【27】2. Add Two Numbers

2. Add Two Numbers

• Total Accepted: 241470
• Total Submissions: 910015
• Difficulty: Medium
• Contributors: Admin 

You are given two non-empty linked lists representing two non-negative integers. The digits are stored in reverse order and each of their nodes contain a single digit.
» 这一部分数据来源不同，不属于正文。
/-- A step's time limit cancels the motion in hand, and fails a step in any other phase; a held run that is not refreshed is
paused with its motion in hand lapsed; 10 s of pause end it. A context judges the reported outcome of its motion in hand; a
slot that becomes free is tried again by the contexts that wait for it, 0 before 1 and before the next step of the context
whose motion ended (the model's choice, log 36); a condition's change tests the WAIT steps whose mask names it. -/
def Obligations.SequenceTimers : Prop :=
  (∀ (s : State) (c : Ctx) (v : Nat), s.pins.resetbLow = false →
    let r := s.context c
    (r.state = .active → r.stepTimer = some v → s.stepLimit c ≤ v → r.phase = .inMotion →
        exec (.stepTimerExpiry c) s
          = .next ((s.setContext c { r with stepTimer := none }).endMotionOf c (s.stepActuator c) .cancelled).finishEvent)
      ∧ (r.state = .active → r.stepTimer = some v → s.stepLimit c ≤ v → r.phase ≠ .inMotion →
          exec (.stepTimerExpiry c) s = .next (s.stepDone c false).finishEvent)
      ∧ (r.state = .active → r.holdTimer = some v → 10000 * s.tables.timing.refresh ≤ v →
          exec (.sequenceLapse c) s
            = .next ((s.setContext c { r with
                state := .paused, phase := .none, stepTimer := none, holdTimer := none
                pauseTimer := some 0 }).endMotionOf c (s.motionInHand c) .lapsed).finishEvent)
      ∧ (r.state = .paused → r.pauseTimer = some v → 10000000 ≤ v →
          exec (.pauseTimerExpiry c) s
            = .next (s.setContext c { r with
                state := .idle, result := .lapsed, owner := none, held := false, phase := .none, stepTimer := none
                holdTimer := none, pauseTimer := none }).finishEvent))
    ∧ (∀ (s : State) (c : Ctx) (i : Fin 32), (s.context c).step = some i →
      (∀ m, s.tables.steps.get i = .motion m → s.stepActuator c = some m.actuator ∧ s.stepLimit c = 100000 * m.limit)
        ∧ (∀ w, s.tables.steps.get i = .wait w → s.stepActuator c = none ∧ s.stepLimit c = 100000 * w.limit))
    ∧ (∀ (s : State) (c : Ctx), s.motionInHand c = if (s.context c).phase = .inMotion then s.stepActuator c else none)
    ∧ (∀ (s : State) (c : Ctx) (o : Ending),
      (∀ a, ((s.slot a).owner = some (.ctx c) → s.endMotionOf c (some a) o = s.endMotion a o)
          ∧ ((s.slot a).owner ≠ some (.ctx c) → s.endMotionOf c (some a) o = s))
        ∧ s.endMotionOf c none o = s)
    ∧ (∀ (s : State) (c : Ctx) (a : Actuator) (o : Ending),
      let r := s.context c
      let mine := r.state = .active ∧ r.phase = .inMotion ∧ s.stepActuator c = some a
      (¬mine → s.judgeReport c a o = s)
        ∧ (mine → o = .stopped → s.judgeReport c a o = s.endRun c .stopped)
        ∧ (mine → o = .reached → s.judgeReport c a o = s.stepDone c true)
        ∧ (mine → o ≠ .stopped → o ≠ .reached → s.judgeReport c a o = s.stepDone c false))
    ∧ (∀ (s : State) (c : Ctx) (a : Actuator),
      (s.waitsForSlot c a = true ↔
          (s.context c).state = .active ∧ (s.context c).phase = .slotBusy ∧ s.stepActuator c = some a)
        ∧ (s.waitsForSlot c a = true → s.slotFree c a = s.tryStep c)
        ∧ (s.waitsForSlot c a = false → s.slotFree c a = s))
    ∧ (∀ (s : State) (a : Actuator), s.take (.slotFree a) = (s.slotFree 0 a).slotFree 1 a)
    ∧ ∀ (s : State) (c : Ctx) (n : Cond),
      let r := s.context c
      let passes := r.state = .active ∧ r.phase = .conditions
        ∧ ∃ i w, r.step = some i ∧ s.tables.steps.get i = .wait w ∧ w.mask.has n = true
          ∧ ∀ x, w.mask.has x = true → s.cond x = true
      (passes → s.contextCondition c n = s.stepDone c true) ∧ (¬passes → s.contextCondition c n = s)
Add the two numbers and return it as a linked list.

You may assume the two numbers do not contain any leading zero, except the number 0 itself.
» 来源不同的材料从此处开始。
/-- A stretch of the record, byte by byte. -/
theorem State.shown_of_stretch {first size : Nat} {bytes : List Byte} (h : (s.statusRecord.drop first).take size = bytes) (i : Nat)
    (hi : i < size) : s.shown.getD (first + i) 0 = (bytes.getD i 0).toNat := by
  rw [State.shown_getD, ← h]
  simp [hi]

/-- The bytes of the slots stand at 7, 14, 21 and 28. -/
theorem State.shown_slots : s.SlotShown s.shown .lift 7 ∧ s.SlotShown s.shown .tilt 14 ∧ s.SlotShown s.shown .khatch 21
    ∧ s.SlotShown s.shown .ohatch 28 :=
  ⟨State.slotShown_of (State.shown_of_stretch rfl), State.slotShown_of (State.shown_of_stretch rfl),
    State.slotShown_of (State.shown_of_stretch rfl), State.slotShown_of (State.shown_of_stretch rfl)⟩

/-- The bytes of the contexts stand at 42 and 45. -/
theorem State.shown_contexts : s.ContextShown s.shown 0 42 ∧ s.ContextShown s.shown 1 45 :=
  ⟨State.contextShown_of (State.shown_of_stretch rfl), State.contextShown_of (State.shown_of_stretch rfl)⟩

/-- The bytes of the arbiter stand at 35 to 41. -/
theorem State.shown_arbiter : s.shown.getD 35 0 = codeOrNone (s.grant .liftCircuit)
    ∧ s.shown.getD 36 0 = codeOrNone (s.grant .hatchCircuit) ∧ s.shown.getD 37 0 = codeOrNone s.arbiter.pumpOwner
    ∧ ∀ i, i < 4 → s.shown.getD (38 + i) 0 = codeOrNone s.arbiter.callList[i]? := by
  refine ⟨?_, ?_, ?_, fun i hi => ?_⟩
  all_goals rw [State.shown_getD, ← slotByte_toNat]
  · rfl
  · rfl
  · rfl
  · rw [← State.callListBytes_getD hi]
    interval_cases i <;> rfl

theorem State.conds_toNat_lt : s.permit.conds.toNat < 2 ^ 18 := by
  have h := flagsToNat_lt s.permit.conds.cells
  rwa [s.permit.conds.size] at h

theorem State.shown_device : match s.device.state with
    | .startup => s.shown.getD 0 0 = 0 | .unconfigured => s.shown.getD 0 0 = 1 | .config => s.shown.getD 0 0 = 2
    | .ready => s.shown.getD 0 0 = 3 | .stopped => s.shown.getD 0 0 = 4 | .dormant => True := by
  have h : s.shown.getD 0 0 = (byte s.device.state.code).toNat := State.shown_getD 0
  rw [h]
  cases s.device.state
  case dormant => trivial
  all_goals rfl

theorem State.shown_zone : s.shown.getD 1 0 = if s.supply.defined = true then
    (match s.supply.zone with | .normal => 0 | .sag => 1 | .low => 2) else 2 := by
  have h : s.shown.getD 1 0 = (byte s.shownZone.code).toNat := State.shown_getD 1
  rw [h]
  unfold State.shownZone
  split
  · cases s.supply.zone <;> rfl
  · rfl

/-- The conditions are the bits of bytes 4 to 6. -/
theorem State.shown_conds (c : Cond) :
    (65536 * s.shown.getD 4 0 + 256 * s.shown.getD 5 0 + s.shown.getD 6 0).testBit c.ix.val = s.cond c := by
  have h4 : s.shown.getD 4 0 = (byte (s.permit.conds.toNat / 256 / 256)).toNat := State.shown_getD 4
  have h5 : s.shown.getD 5 0 = (byte (s.permit.conds.toNat / 256)).toNat := State.shown_getD 5
  have h6 : s.shown.getD 6 0 = (byte s.permit.conds.toNat).toNat := State.shown_getD 6
  have hsum : 65536 * s.shown.getD 4 0 + 256 * s.shown.getD 5 0 + s.shown.getD 6 0 = s.permit.conds.toNat := by
    have hlt := s.conds_toNat_lt
    rw [h4, h5, h6, toNat_byte, toNat_byte, toNat_byte]; omega
  rw [hsum, CondSet.toNat, flagsToNat_testBit]
  have hcell := Table.getD_cells_map s.permit.conds id c.ix
  rw [List.map_id] at hcell
  exact hcell

/-- A property of the lamps is shown by the bits of a byte. -/
theorem State.lampFlags_testBit (f : LampRec → Bool) (n : Lamp) :
    ((byte (flagsToNat (s.lamps.cells.map f))).toNat).testBit n.val = f (s.lamp n) := by
  rw [byteOfFlags_testBit (by rw [List.length_map, s.lamps.size]; decide)]
  exact Table.getD_cells_map s.lamps f n

theorem State.shown_lamps (n : Lamp) :
    ((s.shown.getD 48 0).testBit n.val = true ↔ (s.lamp n).cls ≠ .none ∧ (s.lamp n).phaseOn = true)
      ∧ ((s.shown.getD 49 0).testBit n.val = true ↔ (s.lamp n).proven = .failed) := by
  have h48 : s.shown.getD 48 0 = (byte (flagsToNat (s.lamps.cells.map LampRec.lit))).toNat := State.shown_getD 48
  have h49 : s.shown.getD 49 0 = (byte (flagsToNat (s.lamps.cells.map fun r => decide (r.proven = .failed)))).toNat :=
    State.shown_getD 49
  rw [h48, h49, State.lampFlags_testBit, State.lampFlags_testBit]
  simp [LampRec.lit]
Input: (2 -> 4 -> 3) + (5 -> 6 -> 4)
Output: 7 -> 0 -> 8

/**
 * Definition for singly-linked list.
 * struct ListNode {
 *     int val;
 *     ListNode *next;
 *     ListNode(int x) : val(x), next(NULL) {}
 * };
 */
class Solution {
public:
    ListNode* addTwoNumbers(ListNode* l1, ListNode* l2) {
        ListNode* dummy = new ListNode(-1);
        ListNode* tmp = dummy;
        int carry = 0;//carry要写在最外面 因为算value要加上去 但是第一步要算为0
        
        //while(l1 && l2){//分开写的话 l1，l2只有一个节点5的情况下 只会输出一个0 而不是0->1
        
        while(l1 || l2){//此时需要判断l1和l2 谁真谁假
            
            int n1 = l1 ? l1 -> val : 0;
            int n2 = l2 ? l2 -> val : 0;
        
            //int value = l1 -> val + l2 -> val + carry;
            int value = n1 + n2 + carry;
            carry = value / 10;//因为每个节点的都在10以内所以只可能和是两位数 所以不用while循环（value >= 10）
            
            ListNode* cur = new ListNode(value % 10);
            tmp -> next = cur;
            tmp = tmp -> next;
            
            //l1 = l1 -> next;
            //l2 = l2 -> next;//因为while循环的条件用的||，所以此时也需要判断
            
            if(l1){
                l1 = l1 -> next;
            }
            if(l2){
                l2 = l2 -> next;
            }
            
        }
        /*//用||把一条链长一条链短的情况包含了
        if(l1){
            tmp -> next = l1;
        }
        if(l2){
            tmp -> next = l2;
        }*/
        
        if(carry){
            tmp -> next = new ListNode(carry);
        }
        
        return dummy -> next;
    }
};